-- ==== Sys2Proof/Tests/Slice0.lean ====
section
/-!
SUPPORT. Tests: the checks of WellFormed, words written out from the encoding (spec/30_encoding.md R100 to R104), one step of
each command with the results spec/40 to 46 and spec/95_test_vectors.md give, and for each statement of Certificates/Slice0
that has premises a state and operands that meet them.
-/

namespace Sys2Proof.Tests

set_option Elab.async false

open Sys2Proof.Machine

/-! ### Small states -/

/-- The parameters of the examples of spec/95 (P_MAGIC from there), P_BASE an example. -/
def params : Params := { magic := 0xFACE8201, wFreq := ⟨32, by decide⟩, base := 0x40000000 }

/-- W_FREQ = 2: at most 2^2 - 1 = 3 counts. -/
def narrow : Params := { params with wFreq := ⟨2, by decide⟩ }

/-- The launch state over an input (R261). -/
def launched (bytes : List Byte) : State := State.launch params bytes

/-- What a command leaves; a stop leaves the state. -/
def after (i : Instr) (s : State) : State :=
  match exec i s with
  | .next t => t
  | .fault _ => s
  | .refused _ => s

/-- The tree of the example of R140: leaf 41, and a node over the leaves 42 and 256. -/
def aabTree : HTree := .node (.leaf 0x41) (.node (.leaf 0x42) (.leaf 256))

/-- The slots of the example of R140. -/
def aabNodes : List Node := [
  { leaf := true, sym := 0x41, weight := 2, left := 0, right := 0 },
  { leaf := true, sym := 0x42, weight := 1, left := 0, right := 0 },
  { leaf := true, sym := 256, weight := 1, left := 0, right := 0 },
  { leaf := false, sym := 0, weight := 2, left := 1, right := 2 },
  { leaf := false, sym := 0, weight := 4, left := 0, right := 3 }]

/-- FREQ of the example of R130, input 41 41 42. -/
def aabFreq : Vector Word 257 := (((Vector.replicate 257 0).set 0x41 2).set 0x42 1).set 256 1

/-- FREQ, the tree and the codes of 41 41 42, all valid, the input at its start. -/
def ready : State :=
  { launched [0x41, 0x41, 0x42] with
    freqValid := true
    treeValid := true
    codesValid := true
    freq := aabFreq
    total := 4
    node := fillNodes (freeNodeTable params 0) aabNodes
    root := 4
    nodeCount := 5
    code := codesOf aabTree }

/-- The same over another input. -/
def readyOver (bytes : List Byte) : State := { ready with inBytes := bytes }

/-! ### WellFormed: each ill-formed term is refused (R103) -/

theorem test_illformed_symbol : ¬ WellFormed (.encSym 257) := by decide
theorem test_illformed_symbol_top : ¬ WellFormed (.encSym 511) := by decide
theorem test_wellformed_sentinel : WellFormed (.encSym 256) := by decide

/-! ### Words, bit by bit: RSV1 [31:17], SYM [16:8], RSV0 [7:4], OP [3:0] (R100, R102) -/

theorem test_word_nop : decode (0b000000000000000#15 ++ 0b000000000#9 ++ 0b0000#4 ++ 0b0000#4) = .ok .nop := by rfl
theorem test_word_count : decode (0b000000000000000#15 ++ 0b000000000#9 ++ 0b0000#4 ++ 0b0001#4) = .ok .count := by rfl
theorem test_word_build : decode (0b000000000000000#15 ++ 0b000000000#9 ++ 0b0000#4 ++ 0b0010#4) = .ok .build := by rfl
theorem test_word_gencodes :
    decode (0b000000000000000#15 ++ 0b000000000#9 ++ 0b0000#4 ++ 0b0011#4) = .ok .gencodes := by rfl
theorem test_word_wrTree : decode (0b000000000000000#15 ++ 0b000000000#9 ++ 0b0000#4 ++ 0b0100#4) = .ok .wrTree := by rfl
theorem test_word_rdTree : decode (0b000000000000000#15 ++ 0b000000000#9 ++ 0b0000#4 ++ 0b0101#4) = .ok .rdTree := by rfl
theorem test_word_wrHeader :
    decode (0b000000000000000#15 ++ 0b000000000#9 ++ 0b0000#4 ++ 0b0110#4) = .ok .wrHeader := by rfl
theorem test_word_rewind : decode (0b000000000000000#15 ++ 0b000000000#9 ++ 0b0000#4 ++ 0b0111#4) = .ok .rewind := by rfl
/-- ENC_SYM 65 (R110). -/
theorem test_word_encSym :
    decode (0b000000000000000#15 ++ 0b001000001#9 ++ 0b0000#4 ++ 0b1000#4) = .ok (.encSym 65) := by rfl
/-- ENC_SYM EOF (R110, R112): the top bit of SYM. -/
theorem test_word_encEof : decode (0b000000000000000#15 ++ 0b100000000#9 ++ 0b0000#4 ++ 0b1000#4) = .ok encEof := by rfl
theorem test_word_encode : decode (0b000000000000000#15 ++ 0b000000000#9 ++ 0b0000#4 ++ 0b1001#4) = .ok .encode := by rfl
theorem test_word_close : decode (0b000000000000000#15 ++ 0b000000000#9 ++ 0b0000#4 ++ 0b1010#4) = .ok .close := by rfl
theorem test_word_rdHeader :
    decode (0b000000000000000#15 ++ 0b000000000#9 ++ 0b0000#4 ++ 0b1011#4) = .ok .rdHeader := by rfl
theorem test_word_decSym : decode (0b000000000000000#15 ++ 0b000000000#9 ++ 0b0000#4 ++ 0b1100#4) = .ok .decSym := by rfl
theorem test_word_decode : decode (0b000000000000000#15 ++ 0b000000000#9 ++ 0b0000#4 ++ 0b1101#4) = .ok .decode := by rfl
theorem test_word_clrerr : decode (0b000000000000000#15 ++ 0b000000000#9 ++ 0b0000#4 ++ 0b1110#4) = .ok .clrerr := by rfl
theorem test_word_init : decode (0b000000000000000#15 ++ 0b000000000#9 ++ 0b0000#4 ++ 0b1111#4) = .ok .init := by rfl
/-- Each condition of R103 refuses a word by its name. -/
theorem test_word_reservedLow :
    decode (0b000000000000000#15 ++ 0b000000000#9 ++ 0b0001#4 ++ 0b0000#4) = .error .reservedLow := by rfl
theorem test_word_reservedHigh :
    decode (0b100000000000000#15 ++ 0b000000000#9 ++ 0b0000#4 ++ 0b0000#4) = .error .reservedHigh := by rfl
theorem test_word_symbolRange :
    decode (0b000000000000000#15 ++ 0b100000001#9 ++ 0b0000#4 ++ 0b1000#4) = .error .symbolRange := by rfl
theorem test_word_symbolUnused :
    decode (0b000000000000000#15 ++ 0b000000001#9 ++ 0b0000#4 ++ 0b0001#4) = .error .symbolUnused := by rfl
/-- The encoder puts SYM at bit 8: ENC_SYM 65 is 0x00004108 (R110). -/
theorem test_encode_encSym : encode (.encSym 65) = 0x00004108#32 := by rfl
theorem test_table_word : decodeTableWord 32 0x4108 = some (.encSym 65) := by rfl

- - -

» **WHAT YOU SHOULD DO**
Once you find the line with "def aabNodes : List" in the entries above, output it and each line after it up to and including the line with "left := 1, right", and nothing else.

» **TASK ANSWER**
def aabNodes : List Node := [
  { leaf := true, sym := 0x41, weight := 2, left := 0, right := 0 },
  { leaf := true, sym := 0x42, weight := 1, left := 0, right := 0 },
  { leaf := true, sym := 256, weight := 1, left := 0, right := 0 },
  { leaf := false, sym := 0, weight := 2, left := 1, right := 2 },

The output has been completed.